Amanda Basica
- Country (sports): United States
- Born: 20 June 1978 (age 46)
- Height: 5 ft 9 in (175 cm)
- Plays: Right-handed
- Prize money: $14,362

Singles
- Highest ranking: No. 442 (Feb 20, 1995)

Grand Slam singles results
- US Open: Q2 (1994)

Doubles
- Highest ranking: No. 776 (Sep 16, 1996)

= Amanda Basica =

American tennis player

Amanda Basica (born June 20, 1978) is an American former professional tennis player.

Basica, who grew up in Los Angeles County, won the USTA Girls’ 16 National Championships in 1992 and was a junior semi-finalist at the 1993 French Open, losing in three sets to Martina Hingis.

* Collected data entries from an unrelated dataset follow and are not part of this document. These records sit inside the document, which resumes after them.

-- ==== Sys2Proof/Machine/Ops.lean ====
section
/-! DEFINITION. The named operations over the state that every block uses: changing one record, the general area, posting to the board, a slip, the
clock, ending and refusing an order, starting its work, the drawer's waiting list. -/

namespace Sys2Proof.Machine

/-! ### Changing one record -/

/-- Change one lane. -/
def Wall.modLane (n : LaneId) (f : Lane → Lane) (w : Wall) : Wall := { w with lanes := tabMod w.lanes n f }
/-- Change one lane's pocket. -/
def Wall.modPocket (n : LaneId) (f : Pocket → Pocket) (w : Wall) : Wall := w.modLane n fun l => { l with pocket := f l.pocket }
/-- Change one lane's current bundle record. -/
def Wall.modBundle (n : LaneId) (f : BundleRecord → BundleRecord) (w : Wall) : Wall := w.modLane n fun l => { l with bundle := f l.bundle }
/-- Change one cassette record. -/
def Wall.modCassette (c : CassId) (f : Cassette → Cassette) (w : Wall) : Wall := { w with cassettes := tabMod w.cassettes c f }
/-- Change the gate. -/
def Wall.modGate (f : Gate → Gate) (w : Wall) : Wall := { w with gate := f w.gate }
/-- Change the transport. -/
def Wall.modTransport (f : Transport → Transport) (w : Wall) : Wall := { w with transport := f w.transport }
/-- Change the engine. -/
def Wall.modEngine (f : Engine → Engine) (w : Wall) : Wall := { w with engine := f w.engine }
/-- Change the conveyor. -/
def Wall.modConveyor (f : Conveyor → Conveyor) (w : Wall) : Wall := { w with conveyor := f w.conveyor }
/-- Change one bin record. -/
def Wall.modBin (k : BinId) (f : Bin → Bin) (w : Wall) : Wall := { w with bins := tabMod w.bins k f }
/-- Change one point. -/
def Wall.modPoint (p : PointId) (f : Point → Point) (w : Wall) : Wall := { w with points := tabMod w.points p f }
/-- Change one zone. -/
def Wall.modZone (z : ZoneId) (f : Zone → Zone) (w : Wall) : Wall := { w with zones := tabMod w.zones z f }
/-- Change the alarm status. -/
def Wall.modAlarm (f : AlarmStatus → AlarmStatus) (w : Wall) : Wall := { w with alarm := f w.alarm }
/-- Change the port record. -/
def Wall.modPort (f : Port → Port) (w : Wall) : Wall := { w with port := f w.port }
/-- Change the Profile Store. -/
def Wall.modProfile (f : ProfileStore → ProfileStore) (w : Wall) : Wall := { w with profile := f w.profile }
/-- Change one page. -/
def Wall.modPage (p : PageId) (f : Page → Page) (w : Wall) : Wall := { w with pages := tabMod w.pages p f }
/-- Change one slot. -/
def Wall.modSlot (p : PageId) (s : SlotId) (f : Slot → Slot) (w : Wall) : Wall :=
  w.modPage p fun g => { g with slots := tabMod g.slots s f }
/-- Change a lane's tally store, where it has one. -/
def Wall.modTally (n : LaneId) (f : Tally → Tally) (w : Wall) : Wall :=
  w.modEngine fun e => { e with tallies := tabMod e.tallies n (Option.map f) }

/-- Do `f` for each lane, from lane 0 up (log 11). -/
def Wall.eachLane (f : LaneId → Wall → Wall) (w : Wall) : Wall := laneIds.foldl (fun w n => f n w) w

/-! ### The general area (R159) -/

/-- The word the general area holds at an address: what is listed, and 0 where nothing is (log 12). -/
def Memory.read : List (Nat × Word) → Nat → Word
  | [], _ => 0#16
  | (b, x) :: rest, a => if b = a then x else Memory.read rest a

/-- The general area with nothing listed at an address. -/
def Memory.drop (m : List (Nat × Word)) (a : Nat) : List (Nat × Word) := m.filter fun e => e.1 ≠ a

/-- The general area with a word listed at an address, addresses rising. -/
def Memory.insert : List (Nat × Word) → Nat → Word → List (Nat × Word)
  | [], a, x => [(a, x)]
  | (b, y) :: rest, a, x => if a < b then (a, x) :: (b, y) :: rest else (b, y) :: Memory.insert rest a x

/-- A host write of a word to the general area. A word of 0 is not listed. -/
def Memory.write (m : List (Nat × Word)) (a : Nat) (x : Word) : List (Nat × Word) :=
  if x = 0#16 then Memory.drop m a else Memory.insert (Memory.drop m a) a x

/-- The canonical form: addresses strictly rising, and no word of 0 listed. -/
def Memory.wf (m : List (Nat × Word)) : Bool :=
  decide (m.Pairwise fun x y => x.1 < y.1) && m.all fun e => e.2 != 0#16

/-! ### The board (9.4) -/

/-- The board entries in ascending order. -/
def entryIds : List (Fin 48) := List.finRange 48

/-- The entry that holds a key (R164). -/
def Wall.entryOf (w : Wall) (key : Nat) : Option (Fin 48) :=
  entryIds.find? fun e => !((w.board.get e).state == .free) && ((w.board.get e).key == key)

/-- The lowest-numbered FREE entry (R164). -/
def Wall.freeEntry (w : Wall) : Option (Fin 48) := entryIds.find? fun e => (w.board.get e).state == .free

/-- A block posts an occurrence (R164): it is coalesced into the entry of its key, fills the lowest FREE entry, or is lost. -/
def Wall.post (news : News) (detail : Nat) (w : Wall) : Wall :=
  let now := lowWord w.port.seconds
  match w.entryOf news.key with
  | some e =>
    { w with board := tabMod w.board e fun x => { x with state := .new, count := satAdd 255 x.count 1, last := now, detail := word detail } }
  | none =>
    match w.freeEntry with
    | some e =>
      let filled : Entry := { state := .new, key := news.key, count := 1, first := now, last := now, detail := word detail }
      { w with board := tabSet w.board e filled }
    | none => { w with lost := satAdd 65535 w.lost 1 }

/-- A slip: a host write discarded at the address `a` (R160). The slip that takes the count from 0 to 1 posts PROTOCOL SLIP; if that post is lost the
count returns to 0. -/
def Wall.slip (a : Nat) (w : Wall) : Wall :=
  let w1 := w.modPort fun p => { p with slips := satAdd 65535 p.slips 1, slipTotal := p.slipTotal + 1#32 }
  if w.port.slips = 0 then
    let lostNow := (w1.entryOf News.protocolSlip.key).isNone && w1.freeEntry.isNone
    let w2 := w1.post .protocolSlip a
    if lostNow then w2.modPort fun p => { p with slips := 0 } else w2
  else w1

/-! ### Counters -/

/-- A 32-bit count raised by `b`. Where 32 bits cannot hold the sum the value is free (log 5). -/
def raise32 (a : DWord) (b : Nat) : DWord :=
  if a.toNat + b < 2 ^ 32 then BitVec.ofNat 32 (a.toNat + b) else Config.overflow32 a.toNat b

/-- Wall seconds since a start, modulo 2^32 and saturating at 65535 (R155, R175, R179). -/
def Wall.secondsSince (w : Wall) (start : DWord) : Nat := min 65535 (w.port.seconds - start).toNat

/-! ### Flag words (9.2) -/

/-- The bits of flag word `k` that are stored: four of F1 and F3, sixteen of the others (R161). -/
def flagMask (k : Fin 16) : Word := if k = 1 ∨ k = 3 then 0x000F#16 else 0xFFFF#16

/-- Change one flag word. -/
def Wall.modFlag (k : Fin 16) (f : Word → Word) (w : Wall) : Wall := { w with flags := tabMod w.flags k f }

/-- Clear bit `i` of flag word `k`. -/
def Wall.clearFlagBit (k : Fin 16) (i : Nat) (w : Wall) : Wall := w.modFlag k fun v => v &&& ~~~(1#16 <<< i)

/-- The flag word and the bit of a slot's cancel request (2.5). -/
def cancelPlace (p : PageId) (s : SlotId) : Fin 16 × Nat :=
  match laneOf p with
  | some n => (0, 4 * n.val + s.val)
  | none => (1, s.val)

/-- The part answers a cancel: it clears the slot's cancel bit (R41). -/
def Wall.answerCancel (p : PageId) (s : SlotId) (w : Wall) : Wall := w.clearFlagBit (cancelPlace p s).1 (cancelPlace p s).2

/-! ### The end of an order (R25, R26, R32) -/

/-- The words of a result: outcome, cancel-refused mark, finish seconds, the kind's fields (R25, 11.2). -/
def resultWords (e : OrderEnd) (tooLate : Bool) (seconds : DWord) (fields : List Word) : List Word :=
  [word e.code, word (markBit 0 tooLate), highWord seconds, lowWord seconds] ++ fields

/-- An order's slot takes its result and its final state and leaves the posting list; a cancel still pending is answered (R25, R26, R126). `t` is wall
seconds at the moment the outcome was decided. -/
def Wall.closeSlotAt (t : DWord) (p : PageId) (s : SlotId) (st : SlotState) (e : OrderEnd) (fields : List Word) (w : Wall) : Wall :=
  let w1 := w.modSlot p s fun x =>
    { x with state := st, result := resultWords e x.tooLate t fields,
             tooLate := false, cancelPending := false, lockdownMark := false }
  let w2 := w1.modPage p fun g => { g with posting := g.posting.filter fun t => t ≠ s }
  if (w.slot p s).cancelPending then w2.answerCancel p s else w2

/-- An order's slot is closed with its outcome decided now. -/
def Wall.closeSlot (p : PageId) (s : SlotId) (st : SlotState) (e : OrderEnd) (fields : List Word) (w : Wall) : Wall :=
  w.closeSlotAt w.port.seconds p s st e fields

/-- An order of a lane leaves the drawer: it releases it if it owns it, and leaves the waiting list (R12, R13). -/
def Wall.leaveDrawer (n : LaneId) (s : SlotId) (w : Wall) : Wall :=
  w.modLane n fun l =>
    { l with owner := if l.owner = some s then none else l.owner,
             ownerClose := if l.owner = some s then none else l.ownerClose,
             waiting := l.waiting.filter fun t => t ≠ s }

/-- The order in a slot ends with an outcome decided at wall seconds `t` (R32). -/
def Wall.finishAt (t : DWord) (p : PageId) (s : SlotId) (e : OrderEnd) (fields : List Word) (w : Wall) : Wall :=
  let w1 := w.closeSlotAt t p s .finished e fields
  match laneOf p with
  | some n => w1.leaveDrawer n s
  | none => w1

/-- The order in a slot ends with an outcome decided now (R32). -/
def Wall.finish (p : PageId) (s : SlotId) (e : OrderEnd) (fields : List Word) (w : Wall) : Wall := w.finishAt w.port.seconds p s e fields

/-- The order in a slot is refused at its taking (R30). -/
def Wall.refuse (p : PageId) (s : SlotId) (e : OrderEnd) (w : Wall) : Wall := w.closeSlot p s .refused e []

/-- The state of an order whose work starts: RUNNING, or HELD while hold is in force (R31, R33). -/
def Wall.workState (w : Wall) : SlotState := if w.held then .held else .running

/-- An order's work starts (R31). Only a slot that holds an order posted and not ended has work to start (R26). -/
def Wall.startWork (p : PageId) (s : SlotId) (w : Wall) : Wall :=
  w.modSlot p s fun x => { x with state := if x.state.listed then w.workState else x.state }

/-- A cancel is answered TOO LATE (R41). -/
def Wall.refuseCancel (p : PageId) (s : SlotId) (w : Wall) : Wall :=
  (w.modSlot p s fun x => { x with tooLate := true }).answerCancel p s

/-! ### Bins (6.5) -/

/-- The flags of a bin are recomputed; a flag that changes from 0 to 1 posts (R117), BIN NEAR FULL before BIN FULL where both do (log 55). -/
def Wall.refreshBin (k : BinId) (w : Wall) : Wall :=
  let b := w.bins.get k
  let w1 := w.modBin k fun b => { b with nearFull := b.isNearFull, full := b.isFull }
  let w2 := if !b.nearFull && b.isNearFull then w1.post (.binNearFull k) b.count else w1
  if !b.full && b.isFull then w2.post (.binFull k) b.count else w2

/-- Pieces or envelopes are counted into a bin (R116). -/
def Wall.creditBin (k : BinId) (n : Nat) (w : Wall) : Wall :=
  (w.modBin k fun b => { b with count := satAdd 65535 b.count n }).refreshBin k

/-- The reject bin. -/
def rejectBin : BinId := 0
/-- The retract bin. -/
def retractBin : BinId := 1
/-- The deposit bin. -/
def depositBin : BinId := 2

/-- An envelope is counted into the deposit bin and its lifetime total (R130, R132). -/
def Wall.creditEnvelope (w : Wall) : Wall :=
  ({ w with depositTotal := raise32 w.depositTotal 1 }).creditBin depositBin 1

end Sys2Proof.Machine
end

She was ranked by the ITF as the world's 10th ranked junior at the end of 1994 and won the 1995 Easter Bowl 18s title.

On the professional tour, Basica reached a best world ranking of 442. She made WTA Tour main draw appearances in 1993 as a singles wildcard at Stratton Mountain and Oakland. In qualifying at the 1997 Acura Classic she lost to Serena Williams, which was the future world number one's first match win at WTA Tour level.

Basica was an All-American tennis player for both the Florida Gators and UCLA Bruins.